= Tu hijo (1935 film) =

1935 Mexican film by José Bohr

Tu hijo (also known as Amor de madre) is 1935 film directed by José Bohr. It was written and produced by Eva Limiñana.

== Cast ==
The film's cast features several prominent names from the Golden Age of Mexican Cinema:
- Julio Villarreal as Julio
- Mercedes Prendes as Elisa
- Elena D'Orgaz as Rosita
- Julián Soler as Carlos
- Isabelita Blanch as Nanette
- Joaquín Busquets as Nicolás
- Consuelo Segarra as Tomasa the cook
- Elisa Asperó as Rita
- Alberto Galán as friend of Carlos
- Carlos López y Valles ("Carlos López Chaflán") as servant
- Claudio Arrau as pianist

== Plot ==
Julio (Villarreal) and Elisa (Prendes) are a childless couple. Julio is a successful lawyer, but their servants (Blanch and Busquets, who provide the film's comic relief) suspect Elisa of having an affair with Julio's friend Carlos. Following the death of Rita, Elisa's sister, their niece Rosita (D'Orgaz) comes to live with the couple. After Rosita becomes pregnant by Julio, Elisa banishes her from their home.
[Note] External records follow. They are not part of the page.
/-- One partition (R238, R275). -/
structure Part where
  ctx     : Nat
  coh     : Nat
  qbase   : Nat
  qsize   : Nat
  abase   : Nat
  asize   : Nat
  cfgq    : List PoolCmd
  opq     : List PoolCmd
  drq     : List PoolCmd
  shadow  : Shadow
  active  : Option PoolSet
  counts  : Counts
  thresh  : Counts
  phase   : Nat
  stop    : Bool
  misses  : Nat
  /-- started operand commands, oldest first -/
  runs    : List OpRun
  /-- the drain or clear in progress -/
  drRun   : Option PoolCmd
  /-- what PPROG shows with no command in progress (R293): TAG, DONE, NF, FLT -/
  progTag : Nat
  progDone : Nat
  progNf  : Nat
  progFlt : Bool
  /-- issue numbers on the three queues, and over the partition -/
  cfgNo   : Nat
  opNo    : Nat
  drNo    : Nat
  seqNo   : Nat
  /-- operand commands issued in the gang (R518) -/
  gangSeq : Nat
  gang    : Option Nat
  deriving DecidableEq, Repr

/-- A window kept in accumulator memory while its cohort is pre-empted (R490). -/
structure KeptWindow where
  coh   : Nat
  part  : Nat
  abase : Nat
  asize : Nat
  deriving DecidableEq, Repr

/-! ## Copy engines -/

/-- The work of a copy command with its operands resolved at issue (R391, R397, R402, R404). `rec` is the record
looked up at issue, `handle` its handle. -/
inductive CopyOp where
  | linear (dst src : Word) (rows rowLen : Nat) (spitch dpitch : Int)
  | fill (dst : Word) (pattern : Word) (size len : Nat)
  | tileOut (handle : Word) (c0 c1 : Word) (mem : Word) (desc : Word) (zfill expand promote : Bool)
  | tileIn (handle : Word) (c0 c1 : Word) (mem : Word) (desc : Word) (mode : Nat) (compress promote : Bool)
  | patches (handle : Word) (origins dst : Word) (desc : Word)
  | gatherRows (dst src list : Word) (pitch n rowb : Nat) (sum : Bool)
  | scatterRows (base src list : Word) (pitch n rowb : Nat)
  deriving DecidableEq, Repr

/-- A copy command (R386-R395). `red` is its reduction: maximum or sum, and BF16 or FP32. `targets` are the cores
of a multicast. `size` is the contribution to its counter. -/
structure CopyCmd where
  op      : CopyOp
  ctx     : Nat
  sv      : Bool
  pc      : Word
  xspace  : Word
  oc      : BitVec 2
  cnt     : Nat
  tag     : Nat
  red     : Option (Bool × Bool)
  bf16    : Bool
  targets : List Nat
  size    : Nat
  key     : Option Nat
  /-- the record as looked up at issue -/
  record  : List Word
  deriving DecidableEq, Repr

/-- A unit of a copy that has been read: bytes that land at `dst`, of the last of which `part` high bits stay; or, for a
tensor, n positions from `pos` on and the bytes of their source. One of no positions is of bytes. -/
structure Work where
  pos   : Nat
  n     : Nat
  dst   : Word
  bytes : List Byte
  part  : Nat
  deriving DecidableEq, Repr

/-- An active command (R387): the next position, the bytes that have landed, the destination bytes already counted where
units share bytes, its counts (R400), and its reply's figures (R401). -/
structure CopyRun where
  cmd    : CopyCmd
  pos    : Nat
  landed : Nat
  seen   : List Nat
  sat    : Nat
  nanr   : Nat
  slots  : Nat
  maxNnz : Nat
  total  : Nat
  /-- the PEER request it waits for, and what earlier requests of the unit, or of the command, have brought -/
  peer   : Option Nat
  buf    : List Byte
  /-- sum-pooling from a peer: list entries taken for the unit, and its elements' sums as FP32 codes (R405) -/
  sumAt  : Nat
  sumVal : BitVec 64
  /-- positions of the unit under way, 0 before it begins; destination bits done; the run stands at the end of a chunk
  (R387) -/
  unit   : Nat
  bits   : Nat
  edge   : Bool
  /-- a command whose words are not alike has read its source: what has still to land, what of it waits for the rest of
  its words, and the fault that the reading met behind it (R339, R392, R409, R411) -/
  loaded : Bool
  works  : List Work
  kept   : List Work
  bad    : Option (Nat × Word)
  deriving DecidableEq, Repr

/-- One copy engine (R386, R387). `queues` holds, by context of the core, its commands; `ptr` is the queue that started
last, `beat` the active slot that was served last. -/
structure CopyEngine where
  queues : Tab (List CopyCmd)
  active : Tab CopyRun
  ptr    : Nat
  beat   : Nat
  nextTag : Nat
  deriving DecidableEq, Repr

/-! ## Cores -/

/-- A completion counter (R177). -/
structure Counter where
  value   : Nat
  faulted : Bool
  deriving DecidableEq, Repr

/-- A cached translation (R315): address space, first address, size, target, and the rights of the leaf. -/
structure TlbEntry where
  asid : Nat
  va   : Nat
  size : Nat
  pa   : Nat
  u    : Bool
  x    : Bool
  w    : Bool
  r    : Bool
  deriving DecidableEq, Repr

/-- One core (R297, R302, R177, R474, R13). `spad` is keyed by bank, row and byte (R297); `acc` by entry. -/
structure Core where
  /-- taken out of service (R540) -/
  out     : Bool
  spad    : Mem
  spmapG  : Nat
  /-- SPCFGs that wait, oldest first: context and new G (R301) -/
  spcfgs  : List (Nat × Nat)
  acc     : Tab (BitVec 32)
  poison  : List Nat
  /-- entries whose check code shows an uncorrectable error (R302, R478; log 15) -/
  badAcc  : List Nat
  counters : Tab Counter
  last    : Nat
  vlast   : Nat
  faultq  : List FaultRec
  lost    : List Nat
  icache  : Tab (List Byte)
  /-- leaves cached by the core (R315) -/
  tlb     : List TlbEntry
  /-- 8-byte units of the scratchpad with an uncorrectable error, numbered as `spad` is keyed (log 15) -/
  badSpad : List Nat
  parts   : Tab Part
  kept    : List KeptWindow
  /-- accumulator windows of freed partitions that are being zeroed: first entry, size (R276) -/
  clearing : List (Nat × Nat)
  engines : Tab CopyEngine
  deriving DecidableEq, Repr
Rosita dies in childbirth, and her baby son is adopted by Julio and a repentant Elisa.

==Reception==
In a 1935 review, U.S. newspaper El Tiempo de Laredo described Tu hijo as a "perfect" film, comparable to productions from European and American studios: "Tu Hijo is a moving story that will make mothers' hearts beat fast... A young mother sacrifices herself and her child for the happiness of others."
The New York Times was less enthusiastic, describing it as telling an "old, old story" and criticizing an excessive use of close-ups in the cinematography.